How his heart must have sunk as, like most Americans, he heard the news of he attack on December 7 on the radio. Within days the scope of the disaster became clear—the destruction of much of the heart of the Pacific Fleet, including many of its great battleships, at their moorage or in dry dock. Only the fortunate fact that the Fleets’s two carriers were at sea averted total disaster.

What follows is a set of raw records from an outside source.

-- ==== Sys2Proof/Laws/Bits.lean ====
section
/-! SUPPORT. The two fields of a command word (R70), and the comparisons behind the byte classes (R82) and the checksum test
(R176). -/

namespace Sys2Proof

/-- The opcode field of a word put together from its fields. -/
theorem opcOf_append (opc imm : Byte) : opcOf (opc ++ imm) = opc := by
  apply BitVec.eq_of_getLsbD_eq
  intro i hi
  simp only [opcOf, BitVec.getLsbD_extractLsb', BitVec.getLsbD_append]
  simp [hi]

/-- The operand field of a word put together from its fields. -/
theorem immOf_append (opc imm : Byte) : immOf (opc ++ imm) = imm := by
  apply BitVec.eq_of_getLsbD_eq
  intro i hi
  simp only [immOf, BitVec.getLsbD_extractLsb', BitVec.getLsbD_append]
  simp [hi]

/-- A word is its two fields. -/
theorem opcOf_append_immOf (w : Word) : opcOf w ++ immOf w = w := by
  apply BitVec.eq_of_getLsbD_eq
  intro i hi
  simp only [opcOf, immOf, BitVec.getLsbD_extractLsb', BitVec.getLsbD_append]
  by_cases h : i < 8
  · simp [h]
  · simp [h, show 8 + (i - 8) = i by omega]; omega

namespace Machine

/-- A high byte is 0x80 or more. -/
theorem isHigh_eq_true (b : Byte) : isHigh b = true ↔ 0x80 ≤ b.toNat := by simp [isHigh]

/-- A byte that is not high is a data byte. -/
theorem isHigh_eq_false (b : Byte) : isHigh b = false ↔ b.toNat < 0x80 := by simp [isHigh]

/-- The checksum test compares numbers. -/
theorem rxSum_ne_iff (a : BitVec 7) (b : Byte) : a.setWidth 8 ≠ b ↔ a.toNat ≠ b.toNat := by
  rw [not_iff_not]
  constructor
  · rintro rfl; simp; omega
  · intro h; apply BitVec.eq_of_toNat_eq; simp; omega

end Machine

end Sys2Proof
end

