/-- No session command is legal in `ERR` (R212). -/
theorem legalIn_ne_err {i c} (h : legalIn i = some c) : c ≠ .err := by
  cases i <;> simp [legalIn] at h <;> subst h <;> simp

/-! ## The invariants -/

/-- The words issued are no part of the invariants. -/
theorem Invariants.withPort {s : State} (h : Invariants s) (ws : List Word) : Invariants { s with cmdPort := ws } :=
  ⟨h.docWf, h.docFilled, h.rawLenCap, h.sendIdxLe, h.rdPtrLe, h.blkStartZero, h.blkStartOrder, h.blkStartLe, h.pkStopEmpty,
    h.pkMaskBits, h.errCodeIff, h.errCmdZero, h.idleEmpty, h.encodeBlocks, h.encodeSizes, h.sendPosition, h.decodeSendIdx,
    h.betweenMessages, h.inBody, h.readPortOpen⟩

end Sys2Proof.Machine
end

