-- ==== Sys2Proof/Laws/Params.lean ====
section
/-! SUPPORT. What the parameters of a machine meet (R7), and when a parameter set makes a machine (R252). -/

namespace Sys2Proof

theorem Params.wellFormed_iff (p : Params) : p.wellFormed = true ↔
    p.mfrId.toNat < 0x80 ∧ p.funcId.toNat < 0x80 ∧ p.typeId.toNat < 0x80 ∧ p.pdbMarker ≠ 0xFE ∧ p.pdbTag ≠ 0xFE ∧
    ∀ b ∈ p.fcbTemplate.toList, b ≠ 0xFE := by
  simp only [wellFormed, idsWellFormed, headerWellFormed, templateWellFormed, Config.sentinel, BitVec.lt_def,
    Bool.and_eq_true, decide_eq_true_eq, bne_iff_ne, List.all_eq_true, and_assoc]
  rfl

theorem BuiltParams.mfrId_lt (p : BuiltParams) : p.mfrId.toNat < 0x80 :=
  (p.toParams.wellFormed_iff.mp p.constrained).1

theorem BuiltParams.funcId_lt (p : BuiltParams) : p.funcId.toNat < 0x80 :=
  (p.toParams.wellFormed_iff.mp p.constrained).2.1

theorem BuiltParams.typeId_lt (p : BuiltParams) : p.typeId.toNat < 0x80 :=
  (p.toParams.wellFormed_iff.mp p.constrained).2.2.1

theorem BuiltParams.pdbMarker_ne (p : BuiltParams) : p.pdbMarker ≠ 0xFE :=
  (p.toParams.wellFormed_iff.mp p.constrained).2.2.2.1

theorem BuiltParams.pdbTag_ne (p : BuiltParams) : p.pdbTag ≠ 0xFE :=
  (p.toParams.wellFormed_iff.mp p.constrained).2.2.2.2.1

theorem BuiltParams.fcbTemplate_ne (p : BuiltParams) {b : Byte} (hb : b ∈ p.fcbTemplate.toList) : b ≠ 0xFE :=
  (p.toParams.wellFormed_iff.mp p.constrained).2.2.2.2.2 b hb

/-- Construction gives the machine of exactly the set it is handed. -/
theorem BuiltParams.build_ok {p : Params} {b : BuiltParams} : BuiltParams.build p = .ok b ↔ b.toParams = p := by
  unfold build
  split
  · constructor
    · rintro ⟨⟩; rfl
    · rintro rfl; rfl
  · rename_i h
    constructor
    · split_ifs <;> rintro ⟨⟩
    · rintro rfl; exact absurd b.constrained h

end Sys2Proof
end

The Admiral hoped to be recalled to active duty. It didn’t happen. But then in 1944 he was recalled to the Presidency of the Board on Inquiry. He was perfectly qualified by his experience as Judge Advocate and as President of the Macon Board of Inquiry, but the appointment raised eyebrows in and out of the Navy. He would be called to judge the performance of many close former comrades, some of whose careers he had personally mentored and who he had appointed to high positions as well as those of his superiors in Washington. And it was a fact that a good portion of the defense plans for Pearl Harbor had been drawn up under his watch, although they had been somewhat modified by the time of the attack.

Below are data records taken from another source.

/-- UnpackedByteAt: the last data byte of a full group, and the only one of the next. -/
theorem test_witness_unpackedAt :
    8 * 0 + 1 + 6 < ([0, 1, 2, 3, 4, 5, 6, 7, 1, 8] : List Byte).length ∧
    8 * 1 + 1 + 0 < ([0, 1, 2, 3, 4, 5, 6, 7, 1, 8] : List Byte).length := by decide

/-- PkPushEffect: a stopped packer; a terminator confirmed, without a group and with one; a byte that joins at 0 and at 5; a pair
completed; a byte that fills the group. -/
theorem test_witness_pkPush :
    (∃ s : State, s.pkStop = true) ∧
    (∃ s : State, s.pkStop = false ∧ s.pkFep = true ∧ (0x11 : Byte) ≠ 0xFE ∧ s.pkCnt = 0) ∧
    (∃ s : State, s.pkStop = false ∧ s.pkFep = true ∧ (0x11 : Byte) ≠ 0xFE ∧ s.pkCnt = 6) ∧
    (∃ s : State, s.pkStop = false ∧ (s.pkFep = true → (0x11 : Byte) = 0xFE) ∧ s.pkCnt.val + 1 < 7 ∧ s.pkCnt = 0) ∧
    (∃ s : State, s.pkStop = false ∧ (s.pkFep = true → (0xFE : Byte) = 0xFE) ∧ s.pkCnt.val + 1 < 7 ∧ s.pkCnt = 5 ∧
      s.pkFep = true) ∧
    (∃ s : State, s.pkStop = false ∧ (s.pkFep = true → (0x11 : Byte) = 0xFE) ∧ s.pkCnt.val = 6) :=
  ⟨⟨{ st .idle with pkStop := true }, by decide⟩, ⟨{ st .idle with pkFep := true }, by decide⟩,
    ⟨{ st .idle with pkFep := true, pkCnt := 6 }, by decide⟩, ⟨st .idle, by decide⟩,
    ⟨{ st .idle with pkFep := true, pkCnt := 5 }, by decide⟩, ⟨{ st .idle with pkCnt := 6 }, by decide⟩⟩

/-- The document of `TX_OPEN TX_CLOSE` meets the invariants. -/
theorem test_closed_inv : Invariants closed where
  docWf := by decide
  docFilled := by decide +kernel
  rawLenCap := by decide
  sendIdxLe := by decide
  rdPtrLe := by decide
  blkStartZero := by decide +kernel
  blkStartOrder := fun i hi => by
    have hi : i + 1 < 2 := hi
    obtain rfl : i = 0 := by omega
    decide +kernel
  blkStartLe := by decide +kernel
  pkStopEmpty := by decide
  pkMaskBits := by decide
  errCodeIff := by decide
  errCmdZero := by decide
  idleEmpty := by decide
  encodeBlocks := by decide +kernel
  encodeSizes := fun _ => ⟨by decide +kernel, fun i h1 h2 => by
    have h2 : i + 1 < 2 := h2
    omega⟩
  sendPosition := by decide
  decodeSendIdx := by decide
  betweenMessages := by decide
  inBody := fun h => by cases h
  readPortOpen := by decide

/-- EveryStepKeepsInvariants, EveryCommandCompletes, PackerStreamsPack7to8, SentMessagesAreWellFormed: that state with the word
of TX_SEND issued. -/
theorem test_witness_inv :
    Invariants { closed with cmdPort := [0x1400] } ∧ closed.ctl = .txClosed ∧ closed.pkCnt = 0 ∧ closed.pkFep = false ∧
    closed.pkStop = false ∧
    after (·.sendIdx) (step { closed with cmdPort := [0x1400] }) = some 1 := by
  refine ⟨test_closed_inv.withPort _, ?_⟩
  decide +kernel

/-- UnpackerStreamsUnpack8to7: the start of a group. -/
theorem test_witness_upIdx : (st .err).upIdx = 0 := by decide

/-- TxPushAppendsByte, TxCloseEndsDocument: the last byte that fits, the first that does not, and another `STATE`. -/
theorem test_witness_txPush :
    (∃ s : State, s.ctl = .txBuild ∧ s.rawLen.toNat < 26670 ∧ s.rawLen.toNat = 26669) ∧
    (∃ s : State, s.ctl = .txBuild ∧ s.rawLen.toNat = 26670) ∧ (∃ s : State, s.ctl ≠ .txBuild ∧ s.ctl ≠ .err) :=
  ⟨⟨{ building with rawLen := 26669 }, by decide⟩, ⟨{ building with rawLen := 26670 }, by decide⟩, ⟨st .txSent, by decide⟩⟩

/-- TxEmitEndBreaksFullBlock: 209 bytes; 210 bytes with 127 blocks, without room for the 6 bytes, and with the last room for
them; another `STATE`. -/
theorem test_witness_txEmitEnd :
    (∃ s : State, s.ctl = .txBuild ∧ s.curLen.toNat < 210 ∧ s.curLen.toNat = 209) ∧
    (1 = (if (210 + 1) % 2 = 1 ∧ 210 + 1 ≠ 7 then 1 else 0)) ∧
    (∃ s : State, s.ctl = .txBuild ∧ s.curLen.toNat = 210 ∧ s.blkCnt.toNat = 127) ∧
    (∃ s : State, s.ctl = .txBuild ∧ s.curLen.toNat = 210 ∧ s.rawLen.toNat + 1 + 1 + 4 > 26670) ∧
    (∃ s : State, s.ctl = .txBuild ∧ s.curLen.toNat = 210 ∧ s.blkCnt.toNat ≠ 127 ∧ s.rawLen.toNat + 1 + 1 + 4 ≤ 26670) ∧
    (∃ s : State, s.ctl ≠ .txBuild ∧ s.ctl ≠ .err) :=
  ⟨⟨{ building with curLen := 209 }, by decide⟩, by decide, ⟨{ building with curLen := 210, blkCnt := 127 }, by decide⟩,
    ⟨{ building with curLen := 210, rawLen := 26665 }, by decide⟩,
    ⟨{ building with curLen := 210, rawLen := 26664 }, by decide⟩, ⟨st .idle, by decide⟩⟩

/-- TxSendEmitsNextBlock: the last block of program 2, and a block before another. -/
theorem test_witness_txSend :
    sending.ctl = .txClosed ∧ sending.sendIdx.toNat < 127 ∧ 42 = blkStartAt sending sending.sendIdx.toNat ∧
    53 = (if sending.sendIdx.toNat + 1 < sending.blkCnt.toNat then blkStartAt sending (sending.sendIdx.toNat + 1)
      else sending.rawLen.toNat) ∧
    ([0x44, 0x55, 0x00, 0x00, 0x00, 0x90, 0x3C, 0x64, 0x00, 0xFC, 0xFE] : List Byte).length = 53 - 42 ∧
    (∀ j, j < 11 → Memory.read sending.doc (42 + j) =
      ([0x44, 0x55, 0x00, 0x00, 0x00, 0x90, 0x3C, 0x64, 0x00, 0xFC, 0xFE] : List Byte)[j]?) ∧
    closed.sendIdx.toNat + 1 < closed.blkCnt.toNat ∧ building.ctl ≠ .txClosed ∧ building.ctl ≠ .err := by decide +kernel

/-- EncodeErrorKeepsDocument, DecodeErrorDiscardsDocument: a step that takes the error entry from each kind of session. -/
theorem test_witness_sessionError :
    (∃ s t : State, s.ctl.isEncode = true ∧ step s = .next t ∧ t.ctl = .err) ∧
    (∃ s t : State, s.ctl.isDecode = true ∧ step s = .next t ∧ t.ctl = .err ∧ s.ctl = .rxDone) ∧
    (∃ s t : State, s.ctl.isDecode = true ∧ step s = .next t ∧ t.ctl = .err ∧ s.ctl = .rxActive) :=
  ⟨⟨{ building with cmdPort := [0x1400] }, _, by decide, rfl, by decide⟩,
    ⟨{ decoded with cmdPort := [0x5000] }, _, by decide, rfl, by decide, by decide⟩,
    ⟨{ inBody with cmdPort := [0x21F8] }, _, by decide, rfl, by decide, by decide⟩⟩

/-- RxByteChecksHeader, RxByteChecksIndex: every position of the header. -/
theorem test_witness_rxHeader :
    [RxSub.waitF0, .hdrMfr, .hdrFunc, .hdrType, .hdrIdx].all
      (fun r => { st .rxActive with rxSub := r }.ctl = .rxActive && { st .rxActive with rxSub := r }.rxSub = r) = true := by
  decide

/-- RxByteAcceptsHeldByte: nothing held; a mask byte held; a data byte held, with no room and with the last room. -/
theorem test_witness_rxBody :
    (∃ s : State, s.ctl = .rxActive ∧ s.rxSub = .body ∧ (0x7F : Byte).toNat < 0x80 ∧ s.holdV = false) ∧
    (∃ s : State, s.ctl = .rxActive ∧ s.rxSub = .body ∧ s.holdV = true ∧ s.rxIdx = 0) ∧
    (∃ s : State, s.ctl = .rxActive ∧ s.rxSub = .body ∧ s.holdV = true ∧ s.rxIdx ≠ 0 ∧ s.rawLen.toNat = 26670) ∧
    (∃ s : State, s.ctl = .rxActive ∧ s.rxSub = .body ∧ s.holdV = true ∧ s.rxIdx ≠ 0 ∧ s.rawLen.toNat < 26670 ∧
      s.rxIdx = 7) :=
  ⟨⟨inBody, by decide⟩, ⟨{ inBody with holdV := true }, by decide⟩,
    ⟨{ inBody with holdV := true, rxIdx := 1, rawLen := 26670 }, by decide⟩,
    ⟨{ inBody with holdV := true, rxIdx := 7, rawLen := 26669 }, by decide⟩⟩

/-- RxByteCompletesMessage, RxByteRejectsHighByte: no checksum, a wrong one, a right one with the last block to spare; a high
byte. -/
theorem test_witness_rxBodyEnd :
    (∃ s : State, s.ctl = .rxActive ∧ s.rxSub = .body ∧ s.holdV = false) ∧
    (∃ s : State, s.ctl = .rxActive ∧ s.rxSub = .body ∧ s.holdV = true ∧ s.rxSum.toNat ≠ s.rxHold.toNat) ∧
    (∃ s : State, s.ctl = .rxActive ∧ s.rxSub = .body ∧ s.holdV = true ∧ s.rxSum.toNat = s.rxHold.toNat ∧
      s.blkCnt.toNat < 127) ∧
    0x80 ≤ (0x80 : Byte).toNat ∧ (0x80 : Byte) ≠ 0xF7 :=
  ⟨⟨inBody, by decide⟩, ⟨{ inBody with holdV := true, rxHold := 0x01 }, by decide⟩,
    ⟨{ inBody with holdV := true, rxSum := 0x7F, rxHold := 0x7F, blkCnt := 126 }, by decide⟩, by decide⟩

/-- RxEndCompletesDocument: a document received, none, one with an open message, another `STATE`. -/
theorem test_witness_rxEnd :
    (∃ s : State, s.ctl = .rxActive ∧ s.rxSub = .waitF0 ∧ s.blkCnt ≠ 0) ∧
    (∃ s : State, s.ctl = .rxActive ∧ (s.rxSub ≠ .waitF0 ∨ s.blkCnt = 0) ∧ s.blkCnt = 0) ∧
    (∃ s : State, s.ctl = .rxActive ∧ (s.rxSub ≠ .waitF0 ∨ s.blkCnt = 0) ∧ s.blkCnt ≠ 0) ∧
    (∃ s : State, s.ctl ≠ .rxActive ∧ s.ctl ≠ .err) :=
  ⟨⟨{ st .rxActive with blkCnt := 1 }, by decide⟩, ⟨st .rxActive, by decide⟩, ⟨{ inBody with blkCnt := 1 }, by decide⟩,
    ⟨decoded, by decide⟩⟩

No matter how you looked at it, the assignment was a hot potato. Inside the Navy and Army officer corps was a wide spread belief that the first official inquiry, hastily assembled at President Roosevelt’s direction by General George C. Marshall, was something of a kangaroo court aimed at scapegoating the on scene commanders, Admiral Husband Kimmel, of the Pacific Fleet, and Lieutenant General Walter C. Short, Army’s Hawaiian Department to protect higher-ups in Washington including General Marshal himself and Chief of Naval Operations Admiral Herald Stark.
On the other hand, pressure was growing in Congress for a more complete investigation.
Murfin’s Board of Inquiry wove a path in between. It was critical enough of high command to earn the wrath of both Marshall, who thought that it was too harsh on the high command and Secretary of the Navy James Forestall, who felt it was to lenient. But it still lay most of the blame on Kimmel and Short. Missing from the equation was the full knowledge of the extent to which Naval Intelligence had broken Japanese Naval codes and exactly what was known about enemy intentions and movements in Washington when. Most of the intelligence, which might have effected operational decisions, was denied to the commanders in the Pacific.
Today Admiral Murfin is most frequently noted by authors in the mini-industry that has sprung up around investigating Pearl Harbor. Ranging from crack-pot conspiracy nuts to serious historians, most have criticized Murfin and his investigation as being lax on Washington. Thus an extraordinary officer with an unblemished record enters history as a footnote and a failure.
The Admiral died October 22, 1956 at the age of 80.
The 1944 Board chaired by Admiral Murfin was actually more critical of Admiral Stark than anyone else. This was due, in part, by the presence of Admiral Adolphus Andrews as a member of that board, who had an axe to grind with Admiral Stark.